Finding Forgiveness on Social Media...Sand and Stone, Forgiveness and the Law of God

Updated: Oct 24, 2023


Frightening, inflexible, and worst of all unforgiving, tragically, that is how some have been taught to view the Law of God. In truth, those words likely offer a better portrayal of social media than scripture. Enduring, unchanging, immovable, and mighty better represent the word of a God who cannot be eroded by tides or times.


Like the commands Moses chiseled in stone, God's word is not a fluid mush which pours through our grasp. It is a rock. In the same way, the broken boulder shielded Moses as the Lord passed by, Exodus 33:22, scripture protects us. We can lean on it when we are weary. We can count on God's law to hold us up and hems us in. It guides us when we don't know which way to go. The world changes. Cultures rise and fall. The Word of God stands forever, Isaiah 40:8. Jewish sages taught the Word of the Lord existed before creation itself, Psalm 119:89. It does not change with the whims of culture. It cannot be erased, Matthew 5:18.


In contrast, as if to distinguish themselves from a God whose words are unchanging, even today, observant Jews do not make any permanent writing on the Sabbath. However, they were and are permitted to write in the dust, Jeremiah 17:13, John 7:38. Thankfully, the names of those who turn away from God are scribbled in sand; they are not etched in stone, John 8:2-8. Even in the Sotah ritual, for the woman accused of adultery, the scroll containing the accusation was to be completely erased in water before the woman was even tested, Numbers 5:13. We are not cling endlessly to a record of wrongs, 1 Corinthians 13:5. Our sins are meant to be wiped away, Isaiah 43:25. We are meant to forgive and be forgiven, Ephesians 4:32.


Life is not a rigged game with a cruel God changing rules arbitrarily, Hebrews 6:17-18. God’s law is clear. Boundaries are firm. Forgiveness is meant to flow. Perhaps, this is why there is an innate discomfort with so much of what happens on social media. It is an inversion of life as God intended.
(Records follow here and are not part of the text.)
/-! ## Special registers -/

/-- `SRD` reads a special register that exists and that the member may read, uniform or by lanes; `SWR` writes a uniform one, with HI its high
half alone, and `sr.rsctr` lane by lane; a number that no register has, a write of a read-only one and a missing privilege go to the emulation
handler with cause SREG or PRIV (R100, R101). A register that has been written holds the value with its reserved bits 0. Writes of a multicast
window, of a half of the team barriers' masks and of a route-tag barrier's EXPECT by their own steps (R269, R401, R404): the new value with its
reserved bits 0 where the write is allowed, SHAPE with cause MCWIN or BAR where it is not. `sr.mxskip` and `sr.mxpre` read a value that holds every
advance of which an `MXWAIT` of the member has made sure, and none beyond the count (R517). That a 1 written to a sticky status bit sets it, and
that `SWR` of a 64-bit register reads a pair of a vector source, are the model's choices (logs 45 and 44). -/
def Obligations.SpecialRegisters : Prop :=
  let part (ic : Ic) (x : Dword) : Dword := if modBits ic.f 0 0 = 1 then x >>> 32 else x
  let num (ic : Ic) : Nat := ic.f.s1.toNat
  let src (ic : Ic) (l : Nat) : Dword :=
    if ic.opnd ic.f.s0 = .imm then BitVec.ofNat 64 (fld ic.f.ext 31 0) else ic.src0 (swrSpan ic.f == 2) l
  let put (ic : Ic) (old : Dword) : Dword := if modBits ic.f 0 0 = 1 then (lo32 (src ic ic.lane)) ++ (lo32 old) else src ic ic.lane
  let spent (s : State) (n : Nat) : State := if n = 0x0C2 ∨ n = 0x0C3 then { s with free := s.free + 2 } else s
  let window (v : Dword) : Dword := setFld (setFld (setFld v 47 44 0) 23 20 0) 6 0 0
  let mcOk (s : State) (n : Nat) (v : Dword) : Prop :=
    mcBase (window v) + 128 * mcSize (window v) ≤ s.team.share ∧
      (mcKey (window v) = 0 ∨ ∀ e ∈ s.team.mcwin.zipIdx, e.2 ≠ n → mcKey e.1 ≠ mcKey (window v)) ∧
      (mcKey (s.team.mcwin.getD n 0#64) = 0 ∨ mcInFlight s (mcKey (s.team.mcwin.getD n 0#64)) = false)
  let mask (v : Dword) : Dword := v &&& 0x7F7F7F7F7F7F7F7F#64
  let tbOk (s : State) (n : Nat) (v : Dword) : Prop := ∀ i, i < 8 →
    fld (mask v) (8 * i + 7) (8 * i) = fld (s.team.tbmask.getD n 0#64) (8 * i + 7) (8 * i) ∨ (s.team.bars.getD (8 * n + i) {}).arrived = []
  let btOk (s : State) (n : Nat) : Prop := (s.part.bts.getD n {}).arrived = []
  let refused (s : State) (i : Instr) (c : Nat) : Prop := ∃ f, exec i s = .next (enterTrap s f s.m.cursor 8 s.m.exec (shape c))
  ((∀ f s ic s' x, started eSrd f s = some (ic, s') → srFault ic.rd (num ic) false = none → srRead ic.rd (num ic) = some (.uni x) →
      exec (.srd f) s = .next (complete (ic.adv (ic.writeAll (spent s' (num ic)) false (part ic x))))) ∧
    (∀ f s ic s' g, started eSrd f s = some (ic, s') → srFault ic.rd (num ic) false = none → srRead ic.rd (num ic) = some (.lanes g) →
      exec (.srd f) s = .next (complete (ic.adv (ic.write s' false fun l => part ic (g l))))) ∧
    (∀ c, Traps eSrd .srd (fun ic _ => srFault ic.rd (num ic) false = some c) fun _ => emuTrap c) ∧
    (∀ f s ic s' old u, started eSwr f s = some (ic, s') → srFault ic.rd (num ic) true = none → srRead ic.rd (num ic) = some (.uni old) →
      srWriteUni s' (num ic) (put ic old) = .ok u → exec (.swr f) s = .next (complete (ic.adv u))) ∧
    (∀ f s ic s' old tr, started eSwr f s = some (ic, s') → srFault ic.rd (num ic) true = none → srRead ic.rd (num ic) = some (.uni old) →
      srWriteUni s' (num ic) (put ic old) = .error tr →
      exec (.swr f) s = .next (enterTrap s f s.m.cursor (lenBytes f) (activeLanes s f) tr)) ∧
    (∀ f s ic s' g, started eSwr f s = some (ic, s') → srFault ic.rd (num ic) true = none → srRead ic.rd (num ic) = some (.lanes g) →
      exec (.swr f) s = .next (complete (ic.adv { s' with m := { s'.m with
        rsctr := (List.range ic.n).map fun l => if ic.act.getLsbD l then lo32 (src ic l) else s'.m.rsctr.getD l 0#32 } }))) ∧
    ∀ c, Traps eSwr .swr (fun ic _ => srFault ic.rd (num ic) true = some c) fun _ => emuTrap c) ∧
  (∀ s n w, srFault s n w =
    if srRead s n = none then some .sreg
    else if srPriv n = true ∧ memberPriv s = false then some .priv
    else if w = true ∧ srWritable n = false then some .sreg else none) ∧
  (∀ s n x t, srWriteUni s n x = .ok t →
    let reads (y : Dword) : Prop := srRead t n = some (.uni y)
    (n = 0x020 ∨ n = 0x164 ∨ (0x084 ≤ n ∧ n ≤ 0x087) ∨ (0x08C ≤ n ∧ n ≤ 0x090) → reads x) ∧
      (n = 0x030 → reads (if fld x 7 0 = 0 then setFld s.m.xstat 7 0 0 else s.m.xstat)) ∧
      (n = 0x040 → reads (x &&& 7#64)) ∧
      (n = 0x094 → reads (setFld s.m.cpfault 63 63 (fld x 63 63))) ∧
      (n = 0x09A → reads (setFld s.m.qfault 63 63 (fld x 63 63))) ∧
      (n = 0x09C → reads (setFld s.m.shfault 63 63 (fld x 63 63))) ∧
      (n = 0x0C1 ∨ n = 0x106 → reads (x &&& 1#64)) ∧
      (n = 0x0C7 → reads (if bit x 0 then s.team.lblstat else 0#64)) ∧
      (n = 0x0CA → reads (x &&& 3#64)) ∧
      (0x101 ≤ n → n ≤ 0x104 → s.m.lapit.length = 4 → reads ((lo32 x).setWidth 64)) ∧
      (0x095 ≤ n → n ≤ 0x098 → s.team.mcwin.length = 4 → mcOk s (n - 0x095) x ∧ reads (window x)) ∧
      (n = 0x109 ∨ n = 0x10A → s.team.tbmask.length = 2 → tbOk s (n - 0x109) x ∧ reads (mask x)) ∧
      (0x10B ≤ n → n ≤ 0x112 → s.part.bts.length = 8 → btOk s (n - 0x10B) ∧ reads (x &&& 0xFFFFF#64)) ∧
      ∀ fr fs, s.m.frames = fr :: fs → fr.bank.length = 32 →
        (n = 0x141 ∨ n = 0x144 ∨ n = 0x145 → reads x) ∧ (n = 0x14F → reads (if fr.cls = cEmu then x else 0#64))) ∧
  (∀ s : State, ∃ x y, srRead s 0x0C2 = some (.uni x) ∧ (x - s.m.sureSkip).toNat ≤ (s.team.mxskip - s.m.sureSkip).toNat ∧
    srRead s 0x0C3 = some (.uni y) ∧ (y - s.m.surePre).toNat ≤ (s.team.mxpre - s.m.surePre).toNat) ∧
  ((∀ n v s, mcOk s n.toNat v →
      exec (.mcwinWrite n v) s = .next { s with team := { s.team with mcwin := s.team.mcwin.set n.toNat (window v) } }) ∧
    (∀ n v s, ¬mcOk s n.toNat v → refused s (.mcwinWrite n v) shMcwin) ∧
    (∀ n v s, tbOk s n.toNat v →
      exec (.tbmaskWrite n v) s = .next { s with team := { s.team with tbmask := s.team.tbmask.set n.toNat (mask v) } }) ∧
    (∀ n v s, ¬tbOk s n.toNat v → refused s (.tbmaskWrite n v) shBar) ∧
    (∀ n v s, btOk s n.toNat →
      exec (.btexpWrite n v) s = .next { s with part := { s.part with
        bts := s.part.bts.set n.toNat { s.part.bts.getD n.toNat {} with expect := v.toNat % 2 ^ 20 } } }) ∧
    ∀ n v s, ¬btOk s n.toNat → refused s (.btexpWrite n v) shBar)

/-! ## Integers -/

/-- Integer sums and products (R142 to R145, R147, R154): the bit-vector result at the type's width, clamped to the type's range where SAT is
set; the high half of the double-width product; and the address of `LEA` from a 64-bit base, a scaled 32-bit index and a 32-bit offset. -/
def Obligations.IntegerArithmetic : Prop :=
  let sat (exact : Ic → Nat → Int) (wrapped : Ic → Nat → Dword) (ic : Ic) (l : Nat) : Dword :=
    if ic.sat then intRes ic.w ic.signed (clampInt (tyMin ic.w ic.signed) (tyMax ic.w ic.signed) (exact ic l)) else wrapped ic l
  let mad (ic : Ic) (l : Nat) : Dword :=
    if ic.wide then ic.src0 true l * ic.src1 true l + ic.src2 true l
    else ext32 ic.signed (lo32 (ic.src0 false l) * lo32 (ic.src1 false l) + lo32 (ic.src2 false l))
  Writes eIadd .iadd Ic.wide (sat (fun ic l => ic.i0 l + ic.i1 l) fun ic l => ic.bv2 l fun _ a b => a + b) ∧
    Writes eIsub .isub Ic.wide (sat (fun ic l => ic.i0 l - ic.i1 l) fun ic l => ic.bv2 l fun _ a b => a - b) ∧
    Writes eIaddi .iaddi Ic.wide
      (sat (fun ic l => ic.i0 l + (imm12 ic.f).toInt) fun ic l => ic.bv1 l fun w a => a + (imm12 ic.f).signExtend w) ∧
    Writes eIneg .ineg Ic.wide (sat (fun ic l => -(ic.i0 l)) fun ic l => ic.bv1 l fun _ a => -a) ∧
    Writes eIabs .iabs Ic.wide
      (sat (fun ic l => (ic.i0 l).natAbs) fun ic l => ic.bv1 l fun _ a => if a.msb then -a else a) ∧
    Writes eImul .imul Ic.wide (fun ic l => ic.bv2 l fun _ a b => a * b) ∧
    Writes eImulh .imulh Ic.wide (fun ic l => ic.bv2 l fun w a b => (wideMul ic.signed w a b).extractLsb' w w) ∧
    Writes eImad .imad Ic.wide mad ∧
    Writes eImadw .imadw (fun _ => true) (fun ic l =>
      (wideMul ic.signed 32 (lo32 (ic.src0 false l)) (lo32 (ic.src1 false l))).setWidth 64 + ic.src2 true l) ∧
    Writes eLea .lea (fun _ => true) (fun ic l =>
      ic.src0 true l + ext32 ic.signed (lo32 (ic.src1 false l)) <<< modBits ic.f 6 4 + (lo32 (ic.src2 false l)).signExtend 64)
How many tragic tales have been told about lives destroyed by people miles away because of a perceived slight on some platform? For too many, finding relief or forgiveness on social media has been all but impossible. Online, standards constantly shift. What brought celebration months or years ago could evoke outrage today or tomorrow or... The rules in these imaginary worlds are written in sand to be washed away with every breeze and wave of emotion. Lives are devastated in these tides. At the same time, new media canonizes our greatest failures and memorializes mistakes as we crumble.


Drawn from Deuteronomy 20:19, forbidding the destroying of fruit trees in a siege, because doing so would cause needless suffering, God’s people once understood, at least instinctively, carnage for its own sake displeases the Lord. Forgetting the biblical directive, do not destroy, even strangers pile on joining in the pointless shattering. We cannot. Believers are called to a higher standard. Do we abandon the virtual world? No, we are called to be salt and light everywhere, Acts 1:8, Matthew 5:13-16. Still our identities are not to be rooted in an often cruel and unsteady world of likes and hashtags. The Word not the wisdom of the world, virtual or otherwise, must define us. Finally, no matter what voices from screens may shout, real forgiveness is still available and found in Christ Jesus. That is Worth Remembering.